Hi
I seems that a 3.5GB nsight report file as below
$ ls -lh 2080ti.rep.nsight-cuprof-report
-rw-r--r-- 1 mahmood mahmood 3.4G Sep 11 08:25 2080ti.rep.nsight-cuprof-report
Takes about 70GB of RAM when I want to import it via “nv-nsight-cu-cli -i 2080ti.rep.nsight-cuprof-report”
PID USER PR NI VIRT RES SHR S %CPU %MEM TIME+ COMMAND
3062 mahmood 20 0 70.4g 70.4g 12988 R 99.7 74.6 27:41.40 nv-nsight-cu-cl
It is still growing and I guess it won’t be opened any more.
Is that normal?
I would say this is not expected. Please share the exact version of the tool you use, as well as the command line used to create the report.
nv-nsight-cu-cli --version
Please see below
$ nv-nsight-cu-cli --version
NVIDIA (R) Nsight Compute Command Line Profiler
Copyright (c) 2012-2019 NVIDIA Corporation
Version 2019.5.0 (Build 27346997)
I used nsight compute for a gromacs command.
nv-nsight-cu-cli --quiet -f -o 2080ti.rep ../single75/bin/gmx mdrun -nb gpu -v -deffnm nvt_5k
The compressed file is about 250MB. May I upload that and give you the download link?
Yes, you can send me the link as a direct message.
1 Like
We can replicate the issue, and will be looking into it.
Thank you very much. Looking forward to receive a workaround about that since I have stuck at some large files and I am not aware of the data inside the files.
The issue will be fixed in a future version of the tool.
Independent of this, it appears you collected metrics for multiple 10000 kernels in your application. This is not a recommended use case for Nsight Compute. Instead, you should try to identify the kernel relevant for optimization using Nsight Systems, and then do targeted profiling with Nsight Compute on those high-value kernels for further optimization. Profiling all kernels in an application like gromacs, where each each kernel is executed multiple times across the application iterations, is unlikely to yield interesting results.
1 Like
What I did is similar to “nvprof ./app” which shows the kernel time and number of invocations for each kernel.

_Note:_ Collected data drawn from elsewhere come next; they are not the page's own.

-- ==== Sys2Proof/Machine/Security.lean ====
section
/-! DEFINITION. Tenancy and attestation (R335 to R358): key import, key provisioning, the SPDM responder and its measurements,
IDE key management and TDISP. SPDM, IDE_KM and TDISP codes are those of their standards (log entry 17). -/
namespace Sys2Proof.Machine

/-! ## Keys -/

/-- The code of the first check of R348 a blob fails before its tag; `none` where all pass. -/
def blobRefusal (s : State) (b : Nat) (x : List Byte) : Option Nat :=
  if fld x 0 2 != 0x4B42 || fld x 2 1 != 1 || fld x 0x5C 4 != 0 then some 0x20
  else if fld x 3 1 != b || fld x 8 8 != s.sec.epoch then some 0x23
  else match tget (fld x 4 4) s.sec.sessions with
    | none => some 0x23
    | some k =>
      if !(k.finished && k.measured) then some 0x23
      else if 16 ≤ (bay s b).strm.keys.length then some 0x28
      else none

/-- The wrapping key of a session and a bay (R347). -/
def wrapKey (secret : BitVec 384) (b : Nat) : BitVec 256 :=
  BitVec.ofNat 256 (leNat (hkdfExpand (digestBytes secret) (ascii "FX2 KEY WRAP" ++ natLe 1 b) 32))

/-- The key a blob carries, if its tag verifies (R347). -/
def blobKey (s : State) (b : Nat) (x : List Byte) : Option (List Byte) :=
  match tget (fld x 4 4) s.sec.sessions with
  | none => none
  | some k => Config.gcmOpen (wrapKey k.secret b) (BitVec.ofNat 96 (fld x 0x20 12)) (x.take 32) ((x.drop 0x2C).take 32)
      (BitVec.ofNat 128 (fld x 0x4C 16))

/-- A handle no key of the bay holds, from the next of its count on (R349): the bay holds fewer than 16. -/
def freshHandle (y : BayStream) : Nat :=
  let cands := (List.range 16).map fun i => (y.nextKey + i - 1) % (2 ^ 32 - 1) + 1
  (cands.find? fun h => !(y.keys.any fun k => k.1 == h)).getD y.nextKey

/-- KEY_IMPORT of a blob that was read (R348, R349). -/
def importBlob (x b : Nat) (blob : List Byte) (s : State) : State :=
  match blobRefusal s b blob, blobKey s b blob with
  | some code, _ => reply x code s
  | none, none => reply x 0x2B s
  | none, some k =>
    let h := freshHandle (bay s b).strm
    respond x 0 (natLe 4 h) (modSt b (fun y => { y with
      keys := y.keys ++ [(h, BitVec.ofNat 128 (fld blob 0x10 16), BitVec.ofNat 256 (leNat k))]
      nextKey := if h + 1 = 2 ^ 32 then 1 else h + 1 }) s)

/-- KEY_IMPORT (R348). A blob that cannot be read is an INVALID_ARGUMENT. -/
def keyImportGo (env : Env) (x : Nat) (r : Req) (s : State) : State :=
  let b := reqBay x r
  if fld r.p 8 4 != 96 then reply x 0x20 s
  else match readVa s b env false (fld r.p 0 8) 96 with
    | none => reply x 0x23 s
    | some blob => if (poisonVa s b (fld r.p 0 8) 96).isSome then reply x 0x23 s else importBlob x b blob (askVa b (fld r.p 0 8) 96 s)

/-- KEY_IMPORT (R348). -/
def execKeyImport (box : Nat) (env : Env) (s : State) : Host.Outcome State Fault Refusal :=
  boxRow [.bays, .kw, .out] 0x102 box (keyImportGo env box) s

/-- KEY_DISCARD (R349). -/
def keyDiscardGo (x : Nat) (r : Req) (s : State) : State :=
  let b := reqBay x r
  let h := fld r.p 0 4
  if (bay s b).strm.keys.any fun k => k.1 == h then
    reply x 0 (modSt b (fun y => { y with keys := y.keys.filter fun k => k.1 != h }) s)
  else reply x 0x23 s

/-- KEY_DISCARD (R349). -/
def execKeyDiscard (box : Nat) (s : State) : Host.Outcome State Fault Refusal := boxRow [.bays] 0x103 box (keyDiscardGo box) s

/-! ## The provisioning port (R339, R572) -/

/-- A command of the port: served while kp_en is 1, from the moment the boot ROM enters boot mode; a refusal changes nothing. -/
def kpRow (ok : State → Bool) (f : State → State) (s : State) : Host.Outcome State Fault Refusal :=
  run [.ident, .out] (onlyIf (fun t => t.hw.kpEn && t.start.powered && decide (4 ≤ t.start.phase)) fun t =>
    if ok t then f t else emit (.kp 1 []) t) s

/-- GENERATE (R339). -/
def execGenerate (s : State) : Host.Outcome State Fault Refusal :=
  kpRow (fun t => t.ident.uds.isNone && !t.ident.locked) (fun t =>
    emit (.kp 0 []) (drewRandom { t with ident := { t.ident with uds := some (randVal t) } })) s

/-- READ_PUBLIC (R339). -/
def execReadPublic (s : State) : Host.Outcome State Fault Refusal :=
  kpRow (fun t => t.ident.uds.isSome) (fun t => emit (.kp 0 (publicKey (dik (t.ident.uds.getD 0)))) t) s

/-- WRITE_CHAIN (R338, R339). -/
def execWriteChain (d : List Byte) (s : State) : Host.Outcome State Fault Refusal :=
  kpRow (fun t => t.ident.uds.isSome && !t.ident.locked && decide (d.length ≤ 1024) &&
      decide (t.ident.chain.length + d.length ≤ 12288))
    (fun t => emit (.kp 0 []) { t with ident := { t.ident with chain := t.ident.chain ++ d } }) s

/-- Whether LOCK finds the chain right (R339). -/
def chainOk (t : State) : Bool := match t.ident.uds with
  | some u => Config.chainLastKey t.ident.chain == some (publicKey (dik u))
  | none => false

/-- LOCK (R339). -/
def execLock (s : State) : Host.Outcome State Fault Refusal :=
  kpRow (fun t => !t.ident.chain.isEmpty && !t.ident.locked && chainOk t)
    (fun t => emit (.kp 0 []) { t with ident := { t.ident with locked := true } }) s

/-- STATUS (R339, R572). -/
def execKpStatus (s : State) : Host.Outcome State Fault Refusal :=
  kpRow (fun _ => true) (fun t =>
    emit (.kp 0 (natLe 1 (b2n t.ident.uds.isSome) ++ natLe 2 t.ident.chain.length ++ natLe 1 (b2n t.ident.locked))) t) s

/-! ## Measurements (R344) -/

/-- The code of a bay state (R319). -/
def bayCode : BayState → Nat
  | .absent => 0
  | .created => 1
  | .attached => 2
  | .quiescing => 3
  | .quiesced => 4
  | .resetting => 5

/-- The code of a TDI state (R375). -/
def tdiCode : TdiState → Nat
  | .unlocked => 0
  | .locked => 1
  | .run => 2
  | .error => 3

/-- The code of a link key state (R374). -/
def keyCode : KeyState → Nat
  | .none => 0
  | .keyed => 1
  | .rekeying => 2
  | .failed => 3

/-- The chain value, entry count and overflow byte of a log. -/
def logBlock (l : MLog) : List Byte := natLe 48 l.chain.toNat ++ natLe 4 l.count ++ natLe 1 (b2n (decide (1000 < l.count)))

With that, nvprof shows the GPU time percent for each kernel. Then I was able to pick a kernel for further investigations.
So, I actually want to get kernel_time (avg) and number of invocations. Isn’t nsight compute suitable for that? I haven’t tried nsight systems yet.

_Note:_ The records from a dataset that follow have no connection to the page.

/-- The refetch of a segment ends (R463). -/
def refetchDone (b id seg : Nat) (env : Env) (s : State) : State :=
  match model? s b id with
  | none => s
  | some m =>
    let ps := segPoison s b m seg
    if ps.isEmpty || m.failedSegs.contains seg then s
    else
      let s := askSegment b m seg env s
      match refetch s b m seg env with
      | some bs =>
        let t := rewriteSeg b m seg bs s
        let blks := ps.map (·.2)
        let t := { t with mem := { t.mem with poison := t.mem.poison.filter fun e => !blks.contains e.1 } }
        releaseReaders b (each ps (fun p => rasRec 6 5 b 1 0 (p.2 * 512) 0) (countRecov true ps.length t))
      | none =>
        let fail (x : Model) : Model := { x with failedSegs := seg :: x.failedSegs }
        let t := modSt b (fun y => { y with models := modFirst (fun x => x.id == id && !x.loading) fail y.models }) s
        releaseReaders b (countRecov false ps.length t)

/-- WEIGHT_REFETCH_DONE (R463). -/
def execWeightRefetchDone (b model seg : Nat) (env : Env) (s : State) : Host.Outcome State Fault Refusal :=
  onUnit (decide (b < s.bays.count)) "bay" (run fpReset (refetchDone b model seg env) s)

/-! ## Control memories and laps -/

/-- BUCKET_LEAK_TICK (R469): the leak period of the class has passed. -/
def execBucketLeakTick (k : Nat) (s : State) : Host.Outcome State Fault Refusal :=
  onUnit (decide (k < 7)) "control memory class" (run [.ras] (onlyIf (fun t => footFld t (0x3A + 4 * k) 2 != 0) fun t =>
    { t with ras := { t.ras with ceLevel := tmod k 0 (· - 1) t.ras.ceLevel } }) s)

/-- Whether an uncorrectable error of a class resets the whole block (R468). -/
def ueFull (k : Nat) (fullDomain : Bool) : Bool := k == 0 || k == 1 || k == 2 || k == 6 || (k == 4 && fullDomain)

/-- UNCORRECTABLE_ERROR (R470): `fullDomain` tells the memories of class 4 apart; `hit` names the stream whose descriptor the word held,
which is lost if it held changes not yet written back. -/
def uncorrectable (k : Nat) (fullDomain : Bool) (word : Nat) (hit : Option (Nat × Nat)) (s : State) : State :=
  let t := raise srcUe (rasRec 8 0 0xFF k 3 word 0 s)
  let t := match hit with
    | some h => if k = 2 && tget h.2 (bay t h.1).strm.cache == some true then loseDescriptor h.1 h.2 t else t
    | none => t
  wantReset (ueFull k fullDomain) (if ueFull k fullDomain then 3 else 2) t

/-- UNCORRECTABLE_ERROR (R470). -/
def execUncorrectableError (k : Nat) (fullDomain : Bool) (word : Nat) (hit : Option (Nat × Nat)) (s : State) :
    Host.Outcome State Fault Refusal :=
  onUnit (decide (k < 7)) "control memory class" (run fpReset (uncorrectable k fullDomain word hit) s)

/-- LAP_OVERDUE (R475): one record for a lap. -/
def execLapOverdue (k : Nat) (s : State) : Host.Outcome State Fault Refusal :=
  onUnit (decide (k < 4)) "scrubbed memory" (run [.ras, .irq] (onlyIf (fun t => !t.ras.overdue.contains k) fun t =>
    raise srcLap (rasRec 11 0 0xFF k 0 0 0 { t with ras := { t.ras with overdue := sput k t.ras.overdue } })) s)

Nsight Systems would be the right tool for this, as it captures a low-overhead trace of all (selected) GPU and CPU activities, very similar to nvprof when used in trace mode (default). Nsight Compute collects detailed performance metrics for individual kernels with significantly higher overhead and app perturbation, and thus works more similar to nvprof in metric/event profiling mode.
1 Like